9  Spatial and Image Data Using GeoPandas

9.1 Learning Objectives

  • Manipulating raster data with rasterio
  • Manipulating vector data with geopandas
  • Working with raster and vector data together

9.2 Introduction

In this lesson, we’ll be working with geospatial raster and vector data to do an analysis on vessel traffic in south central Alaska. If you aren’t already familiar, geospatial vector data consists of points, lines, and/or polygons, which represent locations on the Earth. Geospatial vector data can have differing geometries, depending on what it is representing (eg: points for cities, lines for rivers, polygons for states.) Raster data uses a set of regularly gridded cells (or pixels) to represent geographic features.

Both geospatial vector and raster data have a coordinate reference system, which describes how the points in the dataset relate to the 3-dimensional spheroid of Earth. A coordinate reference system contains both a datum and a projection. The datum is how you georeference your points (in 3 dimensions!) onto a spheroid. The projection is how these points are mathematically transformed to represent the georeferenced point on a flat piece of paper. All coordinate reference systems require a datum. However, some coordinate reference systems are “unprojected” (also called geographic coordinate systems). Coordinates in latitude/longitude use a geographic (unprojected) coordinate system. One of the most commonly used geographic coordinate systems is WGS 1984.

Coordinate reference systems are often referenced using a shorthand 4 digit code called an EPSG code. We’ll be working with two coordinate reference systems in this lesson with the following codes:

  • 3338: Alaska Albers
  • 4326: WGS84 (World Geodetic System 1984), used in GPS

In this lesson, we are going to take two datasets:

and use them to calculate the total distance travelled by ships within each fishing area.

The high level steps will be

  • read in the datasets
  • reproject them so they are in the same projection
  • extract a subset of the raster and vector data using a bounding box
  • turn each polygon in the vector data into a raster mask
  • use the masks to calculate the total distance travelled (sum of pixels) for each fishing area

9.3 Pre-processing raster data

First we need to load in our libraries. We’ll use geopandas for vector manipulation, rasterio for raster maniupulation.

First, we’ll use requests to download the ship traffic raster from Kapsar et al.. We grab a one month slice from August, 2020 of a coastal subset of data with 1km resolution.

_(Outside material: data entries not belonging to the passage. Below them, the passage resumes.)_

/-- A note of kind CORE, CLUSTER or FUNCTION goes to every hub, and on to the lead for a span job. -/
def State.noteAtRoot (s : State) (n : ResetNote) : State :=
  if n.kind = .contain then s
  else
    let s := s.sendAll (s.hubsUp.map (fun h => .resetNote (some h) n))
    let job := match s.noteFn n with | some f => (s.fnAt f).job | none => false
    if job && s.span.st == .member then
      s.sendAll ((s.noteMasters n).map (fun m => .sb (some s.span.lead.toNat) (.resetn m)))
    else s

def execResetNoteAtRoot (n : ResetNote) (s : State) : Out :=
  let g := Msg.resetNote none n
  .next (if s.stopped g then s.stopMsg g else (s.taken g).noteAtRoot n)

/-! ### Partition resets (R391-R393) -/

/-- A Varvo reset is due; `byErr`: an error caused it (R404). -/
def State.needVarvo (s : State) (byErr : Bool) : State :=
  { s with err := { s.err with resetDue := true, byError := s.err.byError || byErr } }

/-- A partition reset is decided: a second request is absorbed, a register reset joins the one under way (R393). -/
def State.decideReset (s : State) (f : Nat) (cls : Byte) (regs : Bool) : State :=
  s.updFn f (fun x => { x with rst :=
    match x.rst with
    | some r => some { r with regs := r.regs || regs }
    | none => some { cls := cls, regs := regs, since := s.now, begun := false } })

/-- RESET_NOTE of kind CONTAIN: the class decides (R384, R404); a SEQ_DIVERGE of a field-shared action belongs to no function
(R233; assumption 29, DEDUCED). -/
def State.containAtRoot (s : State) (n : ResetNote) : State :=
  if n.kind ≠ .contain then s
  else if n.cls = 0x06 ∨ (n.cls = 0x0A ∧ n.shared) then s.needVarvo true
  else if n.cls = 0x05 ∨ n.cls = 0x0A ∨ n.cls = 0x0B then s.decideReset n.func.val n.cls false
  else s

def execResetNoteContain (n : ResetNote) (s : State) : Out :=
  let g := Msg.resetNote none n
  .next (if s.stopped g then s.stopMsg g else (s.taken g).containAtRoot n)

/-- F's mailbox at a reset: a request being served or forwarded ends with no reply (R352). -/
def State.clearMailbox (s : State) (f : Nat) : State :=
  { s.updFn f (fun x => { x with mbxSt := if x.mbxSt = .done then .done else .idle }) with
    mgr := { s.mgr with fwd := setBits s.mgr.fwd f 1 0 } }

/-- A span job's partition is reset: the job breaks everywhere (R371). -/
def State.breakByReset (s : State) (f : Nat) : State :=
  if !(s.fnAt f).job then s
  else
    let w := s.span.wid
    let s := match s.span.st with
      | .lead => s.toAll (.abort (fnOfNat f) 1 w)
      | .member => s.toWafer s.span.lead.toNat (.abort (fnOfNat f) 1 w)
      | _ => s
    (s.updFn f (fun x => { x with broken := true })).spanEvt 4

/-- The root retires a function's ring-issued requests: queued ones are withdrawn, unsent ones dropped (R101, R323). -/
def State.retireFnKen (s : State) (f : Nat) : State :=
  forAll (s.fnAt f).rings (fun s r =>
    let s := s.withdrawRing f r
    s.updRing r (fun x => { x with started := x.started.map (fun c => { c with inv := none }) })) s

/-- Steps 1-3 of R391 at the root. -/
def State.beginReset (s : State) (f : Nat) (cls : Byte) : State :=
  let x := s.fnAt f
  if (match x.rst with | some r => r.begun | none => false) then s
  else
    let r : ResetRun := match x.rst with
      | some r => { r with begun := true }
      | none => { cls := cls, regs := false, since := s.now, begun := true }
    let s := s.updFn f (fun x => { x with rst := some r, cask := none })
    let s := ((s.clearMailbox f).abortFn f 1 .aborted).breakByReset f
    (s.retireFnKen f).emit (.dmaEnd (fnOfNat f))

/-- The wait of R101: 2.1 ms. -/
def State.retireOver (s : State) (t : Nat) : Bool := decide (t + cyc 2100000 ≤ s.now)

/-- Whether an epoch may advance again (R388). -/
def State.epochFree (s : State) (t : Option Nat) : Bool :=
  match t with | some t => decide (t + cyc 10000 ≤ s.now) | none => true

/-- A cluster of a partition in reset has done its part: its CSN holds it and every reply is consumed or waited out, or it is
not in service; and its epochs may advance. -/
def State.clusterRetired (s : State) (c : Nat) : Bool :=
  let n := s.csnAt c
  let held := match n.rst with
    | some t => (s.coresOf c).all (fun i => (s.coreAt i).reqs.isEmpty) || s.retireOver t
    | none => false
  (!s.inService c || held) && s.epochFree n.epochAt && (s.coresOf c).all (fun i => s.epochFree (s.coreAt i).epochAt)

/-- The root has retired the function's own requests. -/
def State.fnRetired (s : State) (f since : Nat) : Bool :=
  s.fnTags f == [] || s.retireOver since

/-- A core starts again under a new epoch; its reset is released where the boot load has released it once (R101, R431,
R458). -/
def State.freshCore (s : State) (n : Nat) : State :=
  let s := s.updCore n (fun x => { Core.init with epoch := x.epoch + 1, epochAt := some s.now, go := x.go })
  if (s.coreAt n).go then s.emit (.coreRst n false) else s

/-- A CSN after its reset: the arrays are clear; its epochs, tables, counters and time stay (assumption 30, DEDUCED), its
commit word until the next edge (R219), and the status-path commands that wait for the end of the reset (R67). -/
def Csn.afterReset (c : Csn) (pep : Epoch) (now : Nat) : Csn :=
  { Csn.init with
    epoch := c.epoch + 1, epochAt := some now, pepoch := pep, eptab := c.eptab, tick := c.tick, edgeAt := c.edgeAt,
    droop := c.droop, stale := c.stale, eject := c.eject, entry := c.entry, spineFail := c.spineFail, muz := c.muz,
    cmtw := c.cmtw, held := c.held }

/-- A cluster restarts: CSN and cores under new epochs, and one note of kind CLUSTER (R391). -/
def State.freshCluster (s : State) (c : Nat) (pep : Epoch) : State :=
  let old := s.coreMaster (c * 64)
  let s := (forAll (s.coresOf c) (fun s n => s.freshCore n) s).updCsn c (fun x => x.afterReset pep s.now)
  (s.send (.resetNote none { kind := .cluster, newEp := (s.csnAt c).epoch, cls := 0, func := 0, shared := false,
                             master := old })).runHeld c

/-- The function's and its partition's epochs advance, with one note of kind FUNCTION. -/
def State.freshFn (s : State) (f : Nat) : State :=
  let old := s.fnMaster f
  let s := s.updFn f (fun x => { x with epoch := x.epoch + 1, pepoch := x.pepoch + 1, epochAt := some s.now, ownTags := [] })
  s.send (.resetNote none { kind := .function, newEp := (s.fnAt f).epoch, cls := 0, func := 0, shared := false, master := old })

/-- Step 5 of R391: what the root and the hubs clear. -/
def State.clearPartition (s : State) (f : Nat) : State :=
  let ls := s.listsOf f
  let bs := s.barsOf f
  let s := forAll bs (fun s b => (s.idleBarrier b false).updPrec b (fun r => { r with role := 0 })) s
  let s := forAll ls (fun s p => { s.setPl p PitchList.init with kiln := { s.kiln with hist := tset Hist.init s.kiln.hist p Hist.init } }) s
  let s := forAll ((tkeys s.slot).filter (fun k => (s.slotAt k).func.val == f && (s.slotAt k).st != .free))
    (fun s k => s.setSlot k Slot.init) s
  let s := s.mapHub (fun x => { x with
    proxies := x.proxies.filter (fun q => q.func.val != f), walks := tset none (tset none x.walks (walkKey f) none) (walkKey f + 64) none })
  let s := forAll (s.fnAt f).rings (fun s r => s.setRing r (s.freshRing f)) s
  s.updFn f (fun x => { x with
    order := [], subs := [], suspects := [], lostNow := [], cleared := [], commits := [], needSub := [], ready := false, readyWait := 0, readyFrom := [],
    jobFc := none, edgeHeld := false, coolDue := false, replayOf := none, choice := none, run := none, cst := .idle, rpl := 0, step := 0, cep := x.ckpt, bal := Q.zero,
    acc := 0, open_ := [], throt := Thr.init, cask := none, evq := [], ovrBars := [] })

/-- The words of a function that wait for this reset are read back; a failure is a permanent event of its unit (R398). -/
def State.retestFn (s : State) (f : Nat) : State :=
  let mine (e : UnitId × Option Func) : Bool := match e.2 with | some g => g.val == f | none => false
  forAll (s.err.retest.filter mine)
    (fun s e => if s.readBackFails then s.drawn.report 0x05 e.1 2 1 0 (some f) else s.drawn)
    { s with err := { s.err with retest := s.err.retest.filter (fun e => !mine e) } }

To get the URL in the code chunk below, you can right click the download button for the file of interest and select “copy link address.”

import urllib

url = 'https://arcticdata.io/metacat/d1/mn/v2/object/urn%3Auuid%3A6b847ab0-9a3d-4534-bf28-3a96c5fa8d72'

msg = urllib.request.urlretrieve(url, "Coastal_2020_08.tif")

Using rasterio, open the raster file, plot it, and look at the metadata. We use the with here as a context manager. This ensures that the connection to the raster file is closed and cleaned up when we are done with it.

import rasterio
import matplotlib.pyplot as plt

with rasterio.open("Coastal_2020_08.tif") as ship_con:
    # read in raster (1st band)
    ships = ship_con.read(1)
    ships_meta = ship_con.profile

plt.imshow(ships)
print(ships_meta)
{'driver': 'GTiff', 'dtype': 'float32', 'nodata': -3.3999999521443642e+38, 'width': 3087, 'height': 2308, 'count': 1, 'crs': CRS.from_epsg(3338), 'transform': Affine(999.7994153462766, 0.0, -2550153.29233849,
       0.0, -999.9687691991521, 2711703.104608573), 'blockysize': 1, 'tiled': False, 'compress': 'lzw', 'interleave': 'band'}

You’ll notice that we are saving two objects here, ships and ships_meta. Looking at the types of these two objects is useful to understand what rasterio is doing.

type(ships)
numpy.ndarray
type(ships_meta)
rasterio.profiles.Profile

The ships object is a numpy array, while the ships_meta is a special rasterio class called Profile. To understand why the raster data is represented as an array, and what that profile object is, let’s look into what raster data are, exactly.

Source: Leah A. Wasser, Megan A. Jones, Zack Brym, Kristina Riemer, Jason Williams, Jeff Hollister, Mike Smorul. Raster 00: Intro to Raster Data in R. National Evologial Observatory Network (NEON).

The upper left panel of the figure above shows some satellite imagery data. These data are in raster format, which when you zoom in, you can see consist of regularly gridded pixels, each of which contains a value. When we plot these data, we can assign a color map to the pixel values, which generates the image we see. The data themselves, though, are just an n-dimensional grid of numbers. Another way we might describe this is…an array! So, this is why raster data is represented in python using a numpy array.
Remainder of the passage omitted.